Cette évolution est déjà en marche et concernera ces tâches fastidieuses que les humains ne peuvent pas faire mais qui sont simples pour des machines, ainsi que toutes ces tâches qu’un humain continue de faire actuellement tant que le coût d’un robot est supérieur à son emploi.

Cependant, ces réjouissantes pensées sont, assez rapidement, assombries de celles, parfaitement logiques, relatives aux emplois correspondants à ces tâches dont les robots vont se charger. En substance, puisque tous ces emplois seront remplacés par des robots, on doit s’attendre à ce que cette « robolution » se transforme rapidement en explosion du chômage de masse, en particulier dans les pays qui se seront totalement investis dans la robotisation complète de leur société.

Je pourrais, ici, rassurer un peu le lecteur attentif (et bien marri de sentir une page se tourner) en notant que tout ne va pas se passer d’un coup. De la même façon que la révolution industrielle a progressivement retiré les individus des campagnes pour les déplacer en ville et y créer plus d’emplois qu’il n’y en avait jamais eu dans ces campagnes maintenant dépeuplées, de la même façon cette « robolution » va aussi déplacer l’emploi d’une strate économique vers une autre. L’humain cherchant d’abord le contact d’autres humains, on peut raisonnablement s’attendre à un déplacement et un accroissement des emplois de service et des postes qui nécessiteront de former une interface humaine pour d’autres humains.
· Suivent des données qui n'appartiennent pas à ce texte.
/-- The reported current and string voltage of a good packet (R68, R75). A comparator output that it shows released ends
the cause of a trip up to its frame (10 R244). -/
def State.cfeReport (s : State) (x : CfeFrame) : State :=
  let clipped := x.status.getLsbD 3
  let code : Int := if clipped then (if 0 ≤ x.curMean then 8388607 else -8388608) else x.curMean
  let ovr := decide (50000000 < absRat (s.shuntNv (x.curMean : Rat))) && !clipped
  let stall := if x.status.getLsbD 5 then s.cfe.stallRun + 1 else 0
  let (mv, vover) := vstrOf x.vstrMean
  let s := { s with
    cfe.iMa := roundAway (s.currentOf (code : Rat) 1)
    cfe.iInvalid := decide (4 ≤ stall), cfe.iHeld := false, cfe.curOverRange := ovr, cfe.curClipped := clipped
    cfe.stallRun := stall, cfe.vstrMv := mv, cfe.vstrOver := vover, cfe.vstrInvalid := false, cfe.ocState := x.ocState
    cfe.wakeAsserted := x.status.getLsbD 0, cfe.supplyStack := x.status.getLsbD 7 }
  let s := if stall = 4 then s.absorb 2 4 7 0 [] else s
  let s := if x.ocState.getLsbD 5 || frameLater s.prot.ocFrame x.stamp then s else s.withdrawCause 29
  let aux := x.status.getLsbD 6
  let was := s.cfe.auxSupplyFail
  let s := { s with cfe.auxSupplyFail := aux }
  if aux && !was then s.absorb 2 5 7 0 [] else s

/-- A sample enters the CFE's port buffer (01 R19, 05 R131, R134). -/
def State.cfeStore (s : State) (x : CfeSamp) : State :=
  let l := s.cfe.buf.map (·.stamp)
  let s := if 3 ≤ (s.waitingOf l).length then s.discardSample l else s
  { s with cfe.buf := s.cfe.buf ++ [x] }.noteBacklog

/-- An accepted frame packet. -/
def State.cfeGood (s : State) (x : CfeFrame) : State :=
  { s with cfe.badRun := 0, cfe.heldRun := 0, cfe.prev := some x }.cfeStore { stamp := x.stamp, pkt := x, subSum := s.subSum }

/-- A bad or missing frame packet (R73): held for three frames, invalid with a relink from the fourth on. -/
def State.cfeBad (s : State) (stamp : Word) : State :=
  let run := s.cfe.badRun + 1
  let s := { s with cfe.badRun := run, cfe.heldRun := satTo 3 run, cfe.crcErrors := bump 0xFFFF s.cfe.crcErrors
                    cfe.gapFrames := s.cfe.gapFrames + 1 }.cfeStore { stamp := stamp, held := true, bad := 4 ≤ run }
  if 4 ≤ run then s.cfeRelink else s

/-- CFE_FRAME_PACKET (R67, R73, 05 R131). Samples before the second full frame after an alignment are not reported (02
R61). -/
def State.cfePacket (s : State) (bs : List Byte) : State :=
  let stamp := s.grid.frame - 1
  if !s.hasCfe || !s.cfe.linkUp then s
  else if 0 < s.cfe.skipSamples then { s with cfe.skipSamples := s.cfe.skipSamples - 1 }.cfeStore { stamp := stamp, bad := true }
  else
    let x := cfeFrameOf stamp bs
    if s.cfeAccepts bs x then s.cfeGood x else s.cfeBad stamp

/-- CFE_FRAME_PACKET. -/
def execCfeFramePacket (bytes : List Byte) (s : State) : Host.Outcome State Fault Refusal := .next (s.cfePacket bytes)

/-! ### The sample of a window -/

/-- A good sample gives the current, the string voltage and the charge of its frame (R68, R70 to R72, R75). -/
def State.cfeUse (s : State) (x : CfeSamp) : State :=
  let t := Config.ntcTemp x.pkt.ntcRaw.toNat
  let s := { s with cfe.tShunt := t, cfe.shuntNtcFault := t.isNone }
  let restarted := match s.cfe.last with
    | some p => p.resetCount != x.pkt.resetCount
    | none => false
  let s := if restarted then s.zeroRestart else s
  let s := s.creditFrame x
  let s := (s.cfeReport x.pkt).zeroFrame x.pkt
  { s.calFrame with cfe.last := some x.pkt, cfe.ownSums := ((x.stamp, s.cfe.ownSum) :: s.cfe.ownSums).take 16 }

/-- No current of a frame: the code for no value (R73). -/
def State.cfeNoValue (s : State) : State :=
  { s with cfe.iHeld := false, cfe.iInvalid := true, cfe.vstrInvalid := true }

/-- The CFE sample with the stamp that the window processes (01 R19): a bad packet repeats the current with HELD up to the
third, and a port that is down or relinking gives no value (R73). -/
def State.cfeWindow (s : State) : State :=
  let s := s.zeroCheck
  match s.cfe.buf.find? fun x => x.stamp == s.sched.stamp with
  | some x => if x.bad then s.cfeNoValue else if x.held then { s with cfe.iHeld := !s.cfe.iInvalid } else s.cfeUse x
  | none => if s.cfe.linkUp then { s with cfe.iHeld := !s.cfe.iInvalid } else s.cfeNoValue

/-! ### Current records -/

/-- FLAGS of Table 3.5. -/
def State.recFlags (s : State) : BitVec 16 :=
  ofBits 16 fun b => match b with
    | 0 => s.cfe.iHeld | 1 => s.cfe.iInvalid | 2 => s.cfe.curOverRange | 3 => s.cfe.curClipped | 4 => s.cfe.chargeGap
    | 5 => s.cfe.disagree | 6 => s.cfe.zeroValid | _ => false

/-- The record of the sample that the window processes (R80). -/
def State.ownRecord (s : State) : CurRec :=
  { branch := s.pn P.branch, check := s.pn P.cfeRole == 2, pos := s.ring.position, flags := s.recFlags
    stamp := s.sched.stamp
    time := s.grid.plantNs - BitVec.ofNat 64 (100000 * (s.grid.frame - s.sched.stamp).toNat)
    cur := if s.cfe.iInvalid then -2147483648 else s.cfe.iMa
    chg := s.cfe.frameChargeNc, acc := s.cfe.acc
    vstr := if s.cfe.vstrInvalid then -2147483648 else s.cfe.vstrMv }

/-- A record as its 40 bytes (Table 3.5). -/
def recBytes (r : CurRec) : List Byte :=
  withCrc (toLe 1 0x31 ++ toLe 1 (pack [(7, 1, r.branch), (6, 1, bit r.check), (0, 3, r.pos)]) ++ toLe 2 r.flags.toNat ++
    w32 r.stamp ++ w64 r.time ++ toLeInt 4 r.cur ++ toLeInt 4 r.chg ++ toLeInt 8 r.acc ++ toLeInt 4 r.vstr)

/-- 40 bytes read as a record; none when the type or the CRC is wrong. -/
def recOf (bs : List Byte) : Option CurRec :=
  if bs.length == 40 && getB bs 0 == 0x31 && crcGood 36 bs then
    let src := (getB bs 1).toNat
    some { branch := src / 128, check := src / 64 % 2 == 1, pos := src % 8, flags := BitVec.ofNat 16 (getU bs 2 2)
           stamp := BitVec.ofNat 32 (getU bs 4 4), time := BitVec.ofNat 64 (getU bs 8 8), cur := getS bs 16 4
           chg := getS bs 20 4, acc := getS bs 24 8, vstr := getS bs 32 4 }
  else none

/-- INVALID of a record. -/
def CurRec.invalid (r : CurRec) : Bool := r.flags.getLsbD 1 || r.cur == -2147483648

/-- The mean of a frame is delivered to the block (15 R368 step 3): it counts when the frame ended at least SAFE_PRE_MIN_MS
after K_PRE turned on; a HELD or invalid one breaks the count. `stamp` is the frame of the mean. With K_POS on, the mean of
a frame that ended within 20 ms of it is held against SAFE_INRUSH_A. -/
def State.prechargeFrame (s : State) (stamp : Word) (cur : Int) (good : Bool) : State :=
  let back := 40 * (s.grid.frame - stamp - 1).toNat
  if s.safe.kPos then
    { s with safe.inrush := s.safe.inrush || (good && decide (back ≤ s.safe.posTEnd) && decide (s.safe.posTEnd - back ≤ 800) &&
        decide (1000 * s.safe.set.inrushA < cur.natAbs)) }
  else if s.safe.seq = .closing ∧ s.safe.kPre = true then
    let since := s.safe.preTEnd - back
    if !good then { s with safe.preRun := 0 }
    else if since < 40 * s.safe.set.preMinMs then s
    else if cur.natAbs ≤ s.safe.set.preEndMa then { s with safe.preRun := s.safe.preRun + 1 }
    else { s with safe.preRun := 0 }
  else s

/-- A CFE that is not the one in use keeps its accumulator on the branch's (R80: a record carries the branch accumulator;
R84): it takes the value of each good record of the CFE in use, with its own charge since that stamp. -/
def State.followBranch (s : State) (r : CurRec) : State :=
  let mine := (s.pn P.cfeRole == 2) == r.check
  if s.hasCfe && s.pn P.branch == r.branch && !mine && r.check == (s.branchAt r.branch).useCheck && r.good then s.rebase r else s

/-- A record is taken (R81): the newest sixteen of each CFE are kept, and the copy of the branch accumulator follows every
record; the paired current is that of the CFE in use. -/
def State.takeRecord (s : State) (r : CurRec) : State :=
  (s.followBranch r).modBranch r.branch fun b =>
    let l := (r :: (if r.check then b.checkRecs else b.mainRecs).filter fun x => x.stamp != r.stamp).take 16
    let b := if r.check then { b with checkRecs := l } else { b with mainRecs := l }
    let b := { b with accCopy := r.acc }
    let b := if r.check == b.useCheck then
        { b with curHeld := r.flags.getLsbD 0, pairCur := r.cur, pairInvalid := r.invalid } else b
    if r.check then b else { b with mainInvalidRun := if r.invalid then b.mainInvalidRun + 1 else 0 }

/-- A record arrives on the ring: a module without a CFE takes its branch current from it (15 R368), once for each
stamp. -/
def State.ringRecord (s : State) (r : CurRec) : State :=
  let b := s.branchAt r.branch
  let mine := !s.hasCfe && r.branch == s.pn P.branch && r.check == b.useCheck &&
    !((if r.check then b.checkRecs else b.mainRecs).any (·.stamp == r.stamp))
  let t := s.takeRecord r
  if mine then t.prechargeFrame r.stamp r.cur (!r.flags.getLsbD 0 && !r.invalid) else t

/-- CURRENT_RECORD_RX. -/
def execCurrentRecordRx (bytes : List Byte) (s : State) : Host.Outcome State Fault Refusal :=
  .next (match recOf bytes with
    | some r => s.ringRecord r
    | none => s)

/-- The records in use of a branch, newest first (R82, R84). -/
def Branch.inUse (b : Branch) : List CurRec := if b.useCheck then b.checkRecs else b.mainRecs

/-- A stamp without a record of the CFE in use (R81): its current is HELD. A stamp without a MAIN record counts for R84. -/
def State.recordMissing (s : State) (branch : Nat) (stamp : Word) : State :=
  let t := s.modBranch branch fun b =>
    let b := if b.inUse.any (·.stamp == stamp) then b else { b with curHeld := true }
    if b.mainRecs.any (·.stamp == stamp) then b else { b with mainInvalidRun := b.mainInvalidRun + 1 }
  if !s.hasCfe && branch == s.pn P.branch then t.prechargeFrame stamp 0 false else t

/-- CURRENT_RECORD_MISSING. -/
def execCurrentRecordMissing (branch : Nat) (stamp : Word) (s : State) : Host.Outcome State Fault Refusal :=
  if branch < 2 then .next (s.recordMissing branch stamp) else .fault .noSuchUnit

/-- The record of the window goes to the side window and counts as received here; the safety block has its mean (R80, 15
R368). -/
def State.sendRecord (s : State) : State :=
  let r := s.ownRecord
  let s := (s.takeRecord r).prechargeFrame r.stamp r.cur (!r.flags.getLsbD 0 && !r.invalid)
  { s with ring.sideTx := setAt s.ring.sideTx (2 * r.branch + bit r.check) (some r) }

/-- The current aggregation job of P32 (R68 to R75, R80): the sample of the window, its charge and its record. -/
def State.currentAggJob (s : State) : State := if s.hasCfe then s.cfeWindow.settleBridge.sendRecord else s

/-- A withheld current aggregation job (04 R103): the record repeats the last current with HELD set, and the next job that
runs credits the charge of the frame from the RAW_SUM difference (R72). -/
def State.holdCurrent (s : State) : State :=
  if s.hasCfe then { s with cfe.iHeld := !s.cfe.iInvalid }.sendRecord else s

/-! ### String current and the two CFEs of a branch -/

/-- R82: the newest stamp, at most three before the window's own, for which every branch has a record. -/
def State.stringCurrent (s : State) : Option Int :=
  let bs := (List.range (s.pn P.ringBranches)).map s.branchAt
  let t := (s.branchAt 0).inUse.find? fun r =>
    (s.sched.stamp - r.stamp).toNat ≤ 3 && bs.all fun b => b.inUse.any (·.stamp == r.stamp)
  match t with
  | none => none
  | some r =>
    let l := bs.map fun b => (b.inUse.find? (·.stamp == r.stamp)).getD {}
    if l.any CurRec.invalid then none else some (l.map (·.cur)).sum

/-- R83: a stamp is out of bounds. -/
def State.outOfBounds (s : State) (m c : Int) : Bool :=
  decide (s.pr P.curPlausAbs + s.pr P.curPlausRel / 1000 * absRat (m : Rat) < absRat ((m : Rat) - (c : Rat)))

/-- DISAGREE of a branch, and of the own CFE's status where the branch is its own (R83). -/
def State.setDisagree (s : State) (b : Nat) (v : Bool) : State :=
  let s := s.modBranch b fun x => { x with disagree := v }
  if s.pn P.branch = b then { s with cfe.disagree := v } else s

/-- One stamp of R83: every module counts the stamps in and out of bounds, for R84; the primary acts on the disagreement. -/
def State.plausStamp (s : State) (b : Nat) (m c : CurRec) : State :=
  let s := s.modBranch b fun x => { x with plausStamp := m.stamp, plausKnown := true }
  if !m.good || !c.good then s
  else if s.outOfBounds m.cur c.cur then
    let s := s.modBranch b fun x => { x with outRun := x.outRun + 1, inRun := 0 }
    let x := s.branchAt b
    if s.isPrimary && s.pn P.curPlausFrames ≤ x.outRun && !x.disagree then
      ((s.setDisagree b true).absorb 2 7 7 0 (toLe 1 b ++ toLeInt 4 m.cur)).notify 0x09
        (toLe 1 b ++ toLeInt 4 m.cur ++ toLeInt 4 c.cur)
    else s
  else
    let s := s.modBranch b fun x => { x with inRun := x.inRun + 1, outRun := 0 }
    if s.pn P.curPlausFrames ≤ (s.branchAt b).inRun then s.setDisagree b false else s

/-- The stamps of a branch not yet compared, oldest first (R83); the records kept lie within 16 frames of each other unless
they are left from before a pause, and a stamp not later than the newest compared has been compared. -/
def State.plausBranch (s : State) (b : Nat) : State :=
  let x := s.branchAt b
  let l := x.mainRecs.reverse.filterMap fun m =>
    if !x.plausKnown || frameLater m.stamp x.plausStamp then (x.checkRecs.find? (·.stamp == m.stamp)).map fun c => (m, c)
    else none
  l.foldl (fun s (m, c) => s.plausStamp b m c) s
Mais, on le comprend, cette réponse n’est que partielle. Si, sur le court terme, cette tendance, déjà engagée, permettra de créer de nombreux emplois là où d’autres disparaîtront, remplacés par les robots, sur le long terme en revanche, on comprend bien que même ces interfaces humaines pourront être progressivement émulées par des machines (standards téléphoniques, points de ventes divers et variés, etc…). On estime ainsi que d’ici à la fin de ce siècle, et, plus probablement avant même les années 2050, 70% des occupations actuelles seront remplacées par des mécanismes plus ou moins autonomes.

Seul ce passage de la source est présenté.